LCI : Quels sont les types de cancers qui dépendent le moins du mode de vie et de l’environnement ? Y a-t-il malgré tout un moyen de les prévenir ?

Claire Marant Micallef : En effet, selon les localisations de cancers, la part pouvant être évitée varie énormément. Par exemple, 87% des cancers du poumon pourraient être évités, alors que seulement 0.6% des cancers de la prostate et 4% des lymphomes non-Hodgkiniens seraient dus aux facteurs de risque étudiés. Les causes de ce cancer sont encore mal connues, et il faut donc que les recherches continuent pour les identifier et pouvoir mettre en place de futures campagnes de prévention.

LCI : Certaines actions conduites sur le temps long peuvent-elles permettre de rendre évitable une plus grande partie des cancers ?

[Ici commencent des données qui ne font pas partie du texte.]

/-- THERMAL_STEP: the sensors of the eight dies read `temps`, in 1/16 °C as signed 16-bit numbers (R518). One class of each
tile steps, in PWR_CAP_ORDER or back. -/
def thermalStep (d : Ix9) (temps : List Nat) : Ix9 :=
  let t (i : Nat) : Int := signed 16 ((temps[i]?).getD 0)
  let d := (List.range 8).foldl (fun d i => rset d Fld.THERM_TEMP i ((temps[i]?).getD 0 % 2 ^ 16)) d
  let top := (List.range 8).foldl (fun a i => max a (t i)) (signed 16 (rget d Fld.THERM_MAX))
  let d := rset d Fld.THERM_MAX 0 (unsigned 16 top)
  let hot : Int := rget d Fld.THERM_CFG_THROTTLE * 16
  let others := [0, 1, 6, 7]
  setGrants d (fun p =>
    { p with therm := (List.range (tilesOf d.code)).foldl (fun tab n =>
        let dies := (2 + n) :: others
        let down := ([0, 1, 2, 3].map (capOrder d)).find? (fun c => classFitted d n c && clockFloor c < grantClock d n c)
        let up := ([3, 2, 1, 0].map (capOrder d)).find? (fun c => classFitted d n c && thermClock d n c < clockMax d c)
        if dies.any (fun i => hot ≤ t i) then
          (match down with
           | some c => put tab (n * 4 + c) (grantClock d n c - 1)
           | none => tab)
        else if dies.all (fun i => t i < hot - 48) then
          (match up with
           | some c => put tab (n * 4 + c) (thermClock d n c + 1)
           | none => tab)
        else tab) p.therm })

/-! ## What MGMT and the wake detector hold -/

/-- Fields of the management island: its set-up block, its error records and the behaviour level; they outlive a thermal
trip and standby (R519, R527) (DEDUCED, log entry 47). -/
def mgmtField (f : Fld) (i : Nat) : Bool :=
  match f.place with
  | .glob base stride _ =>
    let a := base + stride * i
    0x3700000 ≤ a && a < 0x3800000
  | .func _ => [Fld.BEHAV_LEVEL_CURRENT, Fld.BEHAV_LEVEL_NEXT, Fld.BEHAV_LEVEL_BUSY].any (fun g => g.id == f.id)
  | _ => false

/-- Fields of the wake detector (R275): its configuration, status and patterns, and the address of port 0. -/
def wakeField (f : Fld) (i : Nat) : Bool :=
  [Fld.ETH_WAKE_CFG_MAGIC_EN, Fld.ETH_WAKE_CFG_PAT_EN, Fld.ETH_WAKE_CFG_LINK_EN, Fld.ETH_WAKE_STATUS, Fld.WAKE_PATTERN,
   Fld.WAKE_MASK].any (fun g => g.id == f.id) || (f.id == Fld.ETH_MAC.id && i = 0)

/-- Every island but MGMT and WAKE loses its state; nothing is waited for (DEDUCED, log entry 47). -/
def loseIslands (d : Ix9) (keep : Fld → Nat → Bool) : Ix9 :=
  let (mon, i3c) := (d.mon, d.io.i3c)
  let d := warmState d
  let d := rrestore d (fun f i => !keep f i)
  { d with
    mon := mon
    io := { i3c := i3c }
    c := {}
    net := {}
    lm := { retired := d.lm.retired }
    zap := [(0, 2 ^ 64)]
    ppsAt := none
    ready := d.ready.filter (· < 2)
    off := []
    rcv := { log := d.rcv.log, logSeq := d.rcv.logSeq }
    boot := { d.boot with failed := [], svcWait := false, activate := none } }

/-- THERMAL_TRIP: a sensor has reached TRIP (R519). The spec gives the log entry no CODE: a free one (DESIGN CHOICE, log entry 3). -/
def thermalTrip (d : Ix9) (reading : Nat) : Ix9 :=
  let at_ : Int := rget d Fld.THERM_CFG_TRIP * 16
  if rflag d Fld.PWR_STATUS_TRIPPED || !d.boot.pwrOk || d.boot.standby = 3 || signed 16 reading < at_ then d
  else
    let (code, d) := draw d
    let e : ErrRec := { unit := uMGMT, code := code % 256 }
    let d := count d Fld.LOG_COUNT
    let d := { d with rcv := { d.rcv with log := ((e.word d.now, uMGMT, d.rcv.logSeq) :: d.rcv.log).take 1024, logSeq := d.rcv.logSeq + 1 } }
    let d := accPins (loseIslands d mgmtField)
    emit { rset d Fld.PWR_STATUS_TRIPPED 0 1 with pins := { d.pins with thermN := false } } (.pin .thermtripN false)
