-- ==== Sys2Proof/Certificates/Slice0/Obligations.lean ====
section
/-!
DEFINITION. Statements for the provers. A command's own effect on the block is written out; `State.follow` is what the
machine is after that effect and what other waiting work does with it, `State.store` where only landing writes follow.
-/

open Sys2Proof
open Sys2Proof.Machine

/-- The block is driven by commands taken first in first out from its queue (the model's form, log entry 1): a step is the
front command's `exec` on the state with the queue's rest. -/
def Obligations.StepRunsTheFrontCommand : Prop :=
  ∀ (c : Instr) (rest : List Instr) (s : State), s.pending = c :: rest → step s = exec c { s with pending := rest }

/-- The model's choice of log entry 4: with nothing commanded only time passes. -/
def Obligations.StepWithEmptyQueueOnlyMovesTime : Prop :=
  ∀ s : State, s.pending = [] →
    step s = .next (s.only { s.dev with now := s.dev.now + 1, el := s.dev.el + 1 })

/-- Commands of a queue take effect in their order, one per step (the model's form, log entry 1). -/
def Obligations.QueueIsServedFirstInFirstOut : Prop :=
  ∀ (cs : List Instr) (s : State),
    ∃ t, Ran cs s t ∧ Steps cs.length { s with pending := cs ++ s.pending } t ∧ t.pending = s.pending

/-- The spec gives every command of the table an outcome (errors are statuses, records or discards), so none faults or is
refused, and no command touches the queue of commands. -/
def Obligations.EveryCommandAnswersANextState : Prop :=
  ∀ (i : Instr) (s : State), ∃ t, exec i s = .next t ∧ t.pending = s.pending

/-- Invariant of landing memory (R366, R367): addresses strictly rising, no entry equal to what an unlisted byte reads as. -/
def Obligations.LandingMemoryKeepsItsForm : Prop :=
  ∀ s t : State, Memory.wf s.cells → step s = .next t → Memory.wf t.cells

/-- The machine right after reset: before PWR_OK asserts nothing is ready and no object exists. The PTP time is log entry 4's. -/
def Obligations.ResetLandingMemoryIsInForm : Prop :=
  Memory.wf State.reset.cells ∧ State.reset.pending = [] ∧ State.reset.dev.ready = [] ∧ State.reset.dev.q = {} ∧
    State.reset.dev.c.conns = [] ∧ State.reset.dev.now = 0

/-- The frame of landing memory: `State.store`, through which every command writes it, changes exactly the bytes written
or zeroed (R367, R379). -/
def Obligations.StoredBytesAreTheLastOnesWritten : Prop :=
  ∀ (s : State) (d : Ix9) (a : Nat), Memory.wf s.cells →
    cellAt (s.store d).cells a =
      match d.wr.reverse.find? (fun c => c.1 == a) with
      | some c => c.2
      | none => if d.zap.any (fun r => r.1 ≤ a && a < r.2) then 0 else cellAt s.cells a

/-- The frame of the register file: one field changes. -/
def Obligations.RegisterWriteChangesOneField : Prop :=
  ∀ (d : Ix9) (f g : Fld) (i j v : Nat),
    rget (rset d f i v) f i = v % 2 ^ f.width ∧
    (regKey g j ≠ regKey f i → rget (rset d f i v) g j = rget d g j) ∧
    { rset d f i v with regs := d.regs } = d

Claire Marant Micallef : Le cancer est une maladie qui se développe lentement, c’est-à-dire qu’il peut se passer dix ans ou plus entre une exposition à un facteur de risque et l’apparition du cancer. Dans notre étude, nous avons étudié l’effet des expositions telles qu’elles étaient en 2005, sur les cancers observés en 2015, pour tenir compte de ces effets à long terme. Les effets des actions entreprises aujourd’hui seront donc visibles dans plusieurs années seulement. Par exemple, la vaccination contre le papillomavirus entreprise aujourd’hui sera visible dans plusieurs dizaines d’années, lorsque les jeunes filles vaccinées aujourd’hui auraient pu développer un cancer.